Overall, the simulation provides reasonable agreement with the experimental data, for example, reproducing the preference of DNA-free RPA-DBC for more compact than fully extended architectures. However, there are some differences. The most significant is that the simulations do not sample a population of fully extended architectures, as reflected in the gradual slope of the P(r) function, as it extends out ~170 Å (Figure 2C). Although there appear to be some limitations in exploring accessible conformational space, the simulations do provide excellent models for identifying specific structural features at the origin of the key characteristics of RPA-DBC architecture.

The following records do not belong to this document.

theorem areaCheck_isl {s : State} {c : WCtx} {sub : Nat} {x : Val} {i : Nat} (h : i < 40) (hs : sub < 256) :
    areaCheck s c (0x8110 + i) sub x = islandCheck i sub x.toNat := by
  unfold areaCheck
  dsimp only
  try simp only [show 0x8110 + i - 0x8110 = i by omega]
  try simp only [and_true, true_and]
  repeat first
    | rw [if_neg (by simp only [objKey, K.hapEnable, K.sndEnable, K.pwrReq, K.pwrReset]; omega)]
    | rw [if_neg (by omega)]
    | rw [if_pos (by omega)]
    | rw [if_pos (by simp only [objKey, K.hapEnable, K.sndEnable, K.pwrReq, K.pwrReset]; omega)]
    | rw [if_pos rfl]
  try rfl

theorem areaClaims_isl {s : State} {sub : Nat} {v : Nat} {i : Nat} (h : i < 40) (hs : sub < 256) :
    areaClaims s (0x8110 + i) sub v = (islandClaims s i, if sub = 5 then 3 else 4) := by
  unfold areaClaims
  dsimp only
  try simp only [show 0x8110 + i - 0x8110 = i by omega]
  try simp only [and_true, true_and]
  repeat first
    | rw [if_neg (by simp only [objKey, K.hapEnable, K.sndEnable, K.pwrReq, K.pwrReset]; omega)]
    | rw [if_neg (by omega)]
    | rw [if_pos (by omega)]
    | rw [if_pos (by simp only [objKey, K.hapEnable, K.sndEnable, K.pwrReq, K.pwrReset]; omega)]
    | rw [if_pos rfl]
  try rfl

theorem areaAccess_isl {s : State} {c : WCtx} {sub : Nat} {v : Nat} {i : Nat} (h : i < 40) (hs : sub < 256) (hm : c.isMgr = true) :
    areaAccess s c (0x8110 + i) sub v = true := by
  unfold areaAccess
  dsimp only
  try simp only [show 0x8110 + i - 0x8110 = i by omega]
  try simp only [and_true, true_and]
  repeat first
    | rw [if_neg (by simp only [objKey, K.hapEnable, K.sndEnable, K.pwrReq, K.pwrReset]; omega)]
    | rw [if_neg (by omega)]
    | rw [if_pos (by omega)]
    | rw [if_pos (by simp only [objKey, K.hapEnable, K.sndEnable, K.pwrReq, K.pwrReset]; omega)]
    | rw [if_pos rfl]
  try rfl
  all_goals try simp [hm]
  all_goals try omega

theorem areaApply_pin {s : State} {c : WCtx} {sub : Nat} {x : Val} {i : Nat} (h : i < 96) (hs : sub < 256) :
    areaApply s c (0x8400 + i) sub x = accepted (pinApply s i sub x.toNat) := by
  unfold areaApply
  dsimp only
  try simp only [show 0x8400 + i - 0x8400 = i by omega]
  try simp only [and_true, true_and]
  repeat first
    | rw [if_neg (by simp only [objKey, K.hapEnable, K.sndEnable, K.pwrReq, K.pwrReset]; omega)]
    | rw [if_neg (by omega)]
    | rw [if_pos (by omega)]
    | rw [if_pos (by simp only [objKey, K.hapEnable, K.sndEnable, K.pwrReq, K.pwrReset]; omega)]
    | rw [if_pos rfl]
  try rfl

theorem areaCheck_pin {s : State} {c : WCtx} {sub : Nat} {x : Val} {i : Nat} (h : i < 96) (hs : sub < 256) :
    areaCheck s c (0x8400 + i) sub x = pinCheck i sub x.toNat := by
  unfold areaCheck
  dsimp only
  try simp only [show 0x8400 + i - 0x8400 = i by omega]
  try simp only [and_true, true_and]
  repeat first
    | rw [if_neg (by simp only [objKey, K.hapEnable, K.sndEnable, K.pwrReq, K.pwrReset]; omega)]
    | rw [if_neg (by omega)]
    | rw [if_pos (by omega)]
    | rw [if_pos (by simp only [objKey, K.hapEnable, K.sndEnable, K.pwrReq, K.pwrReset]; omega)]
    | rw [if_pos rfl]
  try rfl

theorem areaClaims_pin {s : State} {sub : Nat} {v : Nat} {i : Nat} (h : i < 96) (hs : sub < 256) :
    areaClaims s (0x8400 + i) sub v = ([], 0) := by
  unfold areaClaims
  dsimp only
  try simp only [show 0x8400 + i - 0x8400 = i by omega]
  try simp only [and_true, true_and]
  repeat first
    | rw [if_neg (by simp only [objKey, K.hapEnable, K.sndEnable, K.pwrReq, K.pwrReset]; omega)]
    | rw [if_neg (by omega)]
    | rw [if_pos (by omega)]
    | rw [if_pos (by simp only [objKey, K.hapEnable, K.sndEnable, K.pwrReq, K.pwrReset]; omega)]
    | rw [if_pos rfl]
  try rfl

theorem areaAccess_pin {s : State} {c : WCtx} {sub : Nat} {v : Nat} {i : Nat} (h : i < 96) (hs : sub < 256) :
    areaAccess s c (0x8400 + i) sub v = (pinAccess s c i) := by
  unfold areaAccess
  dsimp only
  try simp only [show 0x8400 + i - 0x8400 = i by omega]
  try simp only [and_true, true_and]
  repeat first
    | rw [if_neg (by simp only [objKey, K.hapEnable, K.sndEnable, K.pwrReq, K.pwrReset]; omega)]
    | rw [if_neg (by omega)]
    | rw [if_pos (by omega)]
    | rw [if_pos (by simp only [objKey, K.hapEnable, K.sndEnable, K.pwrReq, K.pwrReset]; omega)]
    | rw [if_pos rfl]
  try rfl

theorem areaApply_spreadEnable {s : State} {c : WCtx} {x : Val} {i : Nat} (h : i < 8) :
    areaApply s c (0x9200 + i) 1 x = powered (enableWrite s (objKey (0x9200 + i) 1) (x.toNat == 1) (getN s (K.spreadState i) == sprStopping || anyStopping s [11])
      (startSpread · i) (stopSpread · i)) := by
  unfold areaApply
  dsimp only
  try simp only [show 0x9200 + i - 0x9200 = i by omega]
  try simp only [and_true, true_and]
  repeat first
    | rw [if_neg (by simp only [objKey, K.hapEnable, K.sndEnable, K.pwrReq, K.pwrReset]; omega)]
    | rw [if_neg (by omega)]
    | rw [if_pos (by omega)]
    | rw [if_pos (by simp only [objKey, K.hapEnable, K.sndEnable, K.pwrReq, K.pwrReset]; omega)]
    | rw [if_pos rfl]
  try rfl

theorem areaCheck_spreadEnable {s : State} {c : WCtx} {x : Val} {i : Nat} (h : i < 8) :
    areaCheck s c (0x9200 + i) 1 x = (if x.toNat = 1 ∧ !getB s (K.spreadEnable i) then spreadEnableCheck s i else .ok) := by
  unfold areaCheck
  dsimp only
  try simp only [show 0x9200 + i - 0x9200 = i by omega]
  try simp only [and_true, true_and]
  repeat first
    | rw [if_neg (by simp only [objKey, K.hapEnable, K.sndEnable, K.pwrReq, K.pwrReset]; omega)]
    | rw [if_neg (by omega)]
    | rw [if_pos (by omega)]
    | rw [if_pos (by simp only [objKey, K.hapEnable, K.sndEnable, K.pwrReq, K.pwrReset]; omega)]
    | rw [if_pos rfl]
  try rfl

SAXS analysis of RPA-DBC bound to the 10-nt substrate reveals a significant reduction in the Rg value and Dmax in the P(r) distribution relative to the DNA-free protein, showing a DNA-induced change in architecture leading to a compaction of RPA-DBC (Table 1, ΔRg 2.5 Å, ΔDmax 47 Å, Figure 4B). Compaction of RPA-DBC is consistent with the known involvement of the high affinity RPA70AB domains in the first mode of DNA-binding. Although we find that binding of RPA-DBC to 10-nt of ssDNA is associated with a significant overall compaction, detailed analysis of the SAXS data reveals that RPA-DBC retains inter-domain flexibility but not to the full extent of the DNA-free protein (infra vide).
The P(r) distribution of the 10-nt complex exhibits the single maximum associated with the distances within the OB-fold domains noted earlier in the text and in addition, a shallow shoulder at ~70 Å that is attributed to distances between the trimer core and the paired 70AB domains (Supplementary Figure S3). The explicit shoulders at ~100 and ~130 Å and the shallow slope out to ~170 Å observed for the DNA-free protein are no longer evident. The ab initio molecular envelope calculated from the scattering data (Figure 4C) for the 10mer complex is more compact than for the DNA-free protein, which correlates with the changes observed in Rg and the P(r) function. Docking of the crystal structures of the trimer core and 70AB-dC8 into the molecular envelope provides a better overall fit than that observed for the DNA-free protein. Although significant condensation of the envelope is observed in the extended region fit to RPA70AB (Figure 4C, right), residual density remains between 70AB and trimer core. This residual density could be due to flexibility between these modules, although as noted earlier in the text, we can not be certain because of the tendency towards over-estimation of extended architectures in molecular envelope calculations. Because the compaction of the P(r) function relative to the DNA-free protein indicates fully extended architectures are not sampled, the residual flexibility in the 10-nt complex must involve more limited extensions and torsional motions between the RPA70AB and trimer core modules.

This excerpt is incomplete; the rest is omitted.